Now draw the logo. We use the fontfamily argument to set a Comic Sans font. This also requires us to increase fontaspect since this font is wider, and increase letterpad as the font height sometimes sticks out beyond its baseline:

[32]:

# NBVAL_IGNORE_OUTPUT

fig, ax = dmslogo.draw_logo(
    data=word_data,
    letter_height_col="height",
    x_col="x",
    letter_col="letter",
    color_col="color",
    fontfamily="Comic Sans MS",
    hide_axis=True,
    fontaspect=0.85,
    letterpad=0.05,
)
_images/basic_example_63_0.png

Subtleties of non-default fonts

Note however that you in general may have difficulty using most fonts (other than the dmslogo default) for good-looking logos.
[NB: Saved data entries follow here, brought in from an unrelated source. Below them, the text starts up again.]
/-- The levels of the three inputs of a unit count, where each that changes passes the filter: its levels and the cycles of their
changes; else nothing changes, and the sample is no event. -/
def State.sample (s : State) (n : Nat) (a b z : Bool) : Option State :=
  let r := s.coord n
  if (r.a = a ∨ s.passes n r.changeA) ∧ (r.b = b ∨ s.passes n r.changeB) ∧ (r.z = z ∨ s.passes n r.changeZ) then
    some (s.setCoord n { r with
      a := a, b := b, z := z
      changeA := s.changed r.a a r.changeA, changeB := s.changed r.b b r.changeB, changeZ := s.changed r.z z r.changeZ })
  else none

/-- An edge that comes faster than the unit follows (20 M edges/s, or 1 / ((FILT + 2) × 10 ns)) is counted or lost, unseen: a free
value decides (log 1). -/
def State.follows (s : State) (n : Nat) : Bool × State :=
  let near := match (s.coord n).lastEdge with
    | none => false
    | some c => decide (s.cyc < c + max 10 (2 * (s.f (R.COORD_CFG n) F.COORD_CFG_FILT + 2)))
  let v := s.takeFree 1
  let r : Bool × State := if near then (v.1 == 1, v.2) else (true, s)
  (r.1, r.2.setCoord n { r.2.coord n with lastEdge := some s.cyc })

/-- The position has moved more than DIR_TOL counts back from the furthest point in DIR (R60). -/
def State.movedBack (s : State) (n : Nat) : Bool :=
  let tol : Int := s.dirTol n
  if s.travelDir n = 0 then decide (s.coordLin n + tol < (s.coord n).farUp)
  else if s.travelDir n = 1 then decide ((s.coord n).farDown + tol < s.coordLin n)
  else false

/-- SPEED_ERR is set, with its fault, unless it stands already (R60). -/
def State.speedErr (s : State) (n : Nat) : State :=
  if s.flag (R.COORD_STATUS n) F.COORD_STATUS_SPEED_ERR then s
  else (s.hwSet (R.COORD_STATUS n) F.COORD_STATUS_SPEED_ERR 1).raise 0x85 n []

/-- One counted edge, upward or downward, before INV is asked: the position, its wrap (R43), the velocity window (R58), the furthest
point (R60) and the compares (R66). -/
def State.countEdge (s : State) (n : Nat) (upward : Bool) : State :=
  let up := upward != s.flag (R.COORD_CFG n) F.COORD_CFG_INV
  let m := s.coordM n
  let pos := s.coordPos n
  let wraps := if up then cfTurns pos == 2 ^ 31 - 1 && cfCount pos + 1 == m else cfTurns pos == 2 ^ 31 && cfCount pos == 0
  let new := coordAdd true m pos (if up then 1 else (2 ^ 32 - 1) * 65536 + (m - 1))
  let s := s.setPos n new
  let s := if wraps then
      (s.hwSet (R.COORD_STATUS n) F.COORD_STATUS_TURNS_WRAP 1).raise 0x87 n [] else s
  let r := s.coord n
  let shift : Int := if wraps then (if up then -1 else 1) * 2 ^ 32 * m else 0
  let old := match r.edges with
    | (t, d) :: l => if d = up then (t, d) :: l else []
    | [] => []
  let s := s.setCoord n { r with edges := (s.cyc, up) :: old, farUp := max (r.farUp + shift) (s.coordLin n),
                                 farDown := min (r.farDown + shift) (s.coordLin n) }
  let s := if s.movedBack n then s.speedErr n else s
  s.fireAt n new

/-- An edge that a unit sees is counted, at a rate that it follows (R47). -/
def State.seeEdge (s : State) (n : Nat) (upward : Bool) : State :=
  let v := s.follows n
  if v.1 then v.2.countEdge n upward else v.2

/-- A counting error of an input (R44, R45). -/
def State.quadErr (s : State) (n id : Nat) : State := (s.hwSet (R.COORD_STATUS n) F.COORD_STATUS_QUAD_ERR 1).raise id n []

/-- A sample of A and B (R44, R47): up while A leads B. -/
def execQuadEdge (n : Fin 4) (a b : Bool) (s : State) : Host.Outcome State Fault Refusal :=
  s.act fun s =>
    let r := s.coord n
    match s.sample n a b r.z with
    | none => s
    | some s =>
      if s.coordMode n ≠ 1 then s
      else if r.a != a && r.b != b then s.quadErr n 0x80
      else if r.a != a then s.seeEdge n (a != b)
      else if r.b != b then s.seeEdge n (b == a)
      else s

/-- The place of a Hall state in the rising order of R45. -/
def hallIndex (x : Nat) : Option Nat := [4, 6, 2, 3, 1, 5].findIdx? (· == x)

/-- A change of the Hall state (R45). -/
def State.hallTo (s : State) (n x : Nat) : State :=
  let r := s.coord n
  match hallIndex x with
  | none => (s.setCoord n { r with hallBad := true }).quadErr n 0x81
  | some j =>
    let s := s.setCoord n { r with hall := x, hallBad := false }
    match hallIndex r.hall with
    | none => s
    | some i =>
      if j = i then s
      else if j = (i + 1) % 6 then s.seeEdge n true
      else if i = (j + 1) % 6 then s.seeEdge n false
      else s.quadErr n 0x81

/-- A sample of U, V and W on the three inputs (R45, R47). -/
def execHallStateChange (n : Fin 4) (u v w : Bool) (s : State) : Host.Outcome State Fault Refusal :=
  s.act fun s =>
    match s.sample n u v w with
    | none => s
    | some s => if s.coordMode n = 2 then s.hallTo n (4 * boolNat u + 2 * boolNat v + boolNat w) else s

/-- An edge of an input whose level goes back to the other one between two such edges (R47): each level must have been stable. -/
def State.pulse (s : State) (n : Nat) (onB : Bool) : Option State :=
  let r := s.coord n
  match if onB then r.changeB else r.changeA with
  | none => some (s.setCoord n (if onB then { r with changeB := some s.cyc } else { r with changeA := some s.cyc }))
  | some c =>
    if c + 2 * s.filtCycles n ≤ s.cyc then
      some (s.setCoord n (if onB then { r with changeB := some s.cyc } else { r with changeA := some s.cyc }))
    else none

/-- A step edge of the selected polarity (R46, R47). -/
def execStepEdge (n : Fin 4) (dirHigh : Bool) (s : State) : Host.Outcome State Fault Refusal :=
  s.act fun s =>
    match s.pulse n false with
    | none => s
    | some s => if s.coordMode n = 3 then s.seeEdge n dirHigh else s

/-- A rising edge of the up or the down input (mode 4; R47). -/
def execUpDownEdge (n : Fin 4) (up : Bool) (s : State) : Host.Outcome State Fault Refusal :=
  s.act fun s =>
    match s.pulse n (!up) with
    | none => s
    | some s => if s.coordMode n = 4 then s.seeEdge n up else s

/-- An index edge of the selected polarity: a strobe for the units that select it, which capture before an armed unit homes
(R55, R57, R65). -/
def State.indexEdge (s : State) (n : Nat) : State :=
  let s := s.strobe 1 n
  if (s.coord n).armed && s.flag (R.COORD_CFG n) F.COORD_CFG_ZHOME then
    if s.coordBusy n then s.coordRefuse n
    else
      let s := s.setPos n (s.rd64 (R.COORD_HOME_LO n) (R.COORD_HOME_HI n))
      let s := (s.setF (R.COORD_STATUS n) F.COORD_STATUS_HOMED 1).setF (R.COORD_STATUS n) F.COORD_STATUS_STALE 0
      (s.setCoord n { s.coord n with armed := false }).restartFar n
  else s

/-- An edge of ENC_n_Z (R47); Hall mode has no index. -/
def execIndexHome (n : Fin 4) (falling : Bool) (s : State) : Host.Outcome State Fault Refusal :=
  s.act fun s =>
    let r := s.coord n
    let m := s.coordMode n
    if ¬ s.passes n r.changeZ then s
    else
      let s := s.setCoord n { r with z := !falling, changeZ := some s.cyc }
      if (m = 1 ∨ m = 3 ∨ m = 4) ∧ s.flag (R.COORD_CFG n) F.COORD_CFG_ZPOL = falling then s.indexEdge n else s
The reason is that for a clean and accurate letter-height logo plots, the font must:

  • be mono-spaced

  • not have descenders

  • have all letters go exactly from the baseline to the top

You can manually edit a font to do this as has been done for the current dmslogo default font; to see more information on this look here for details.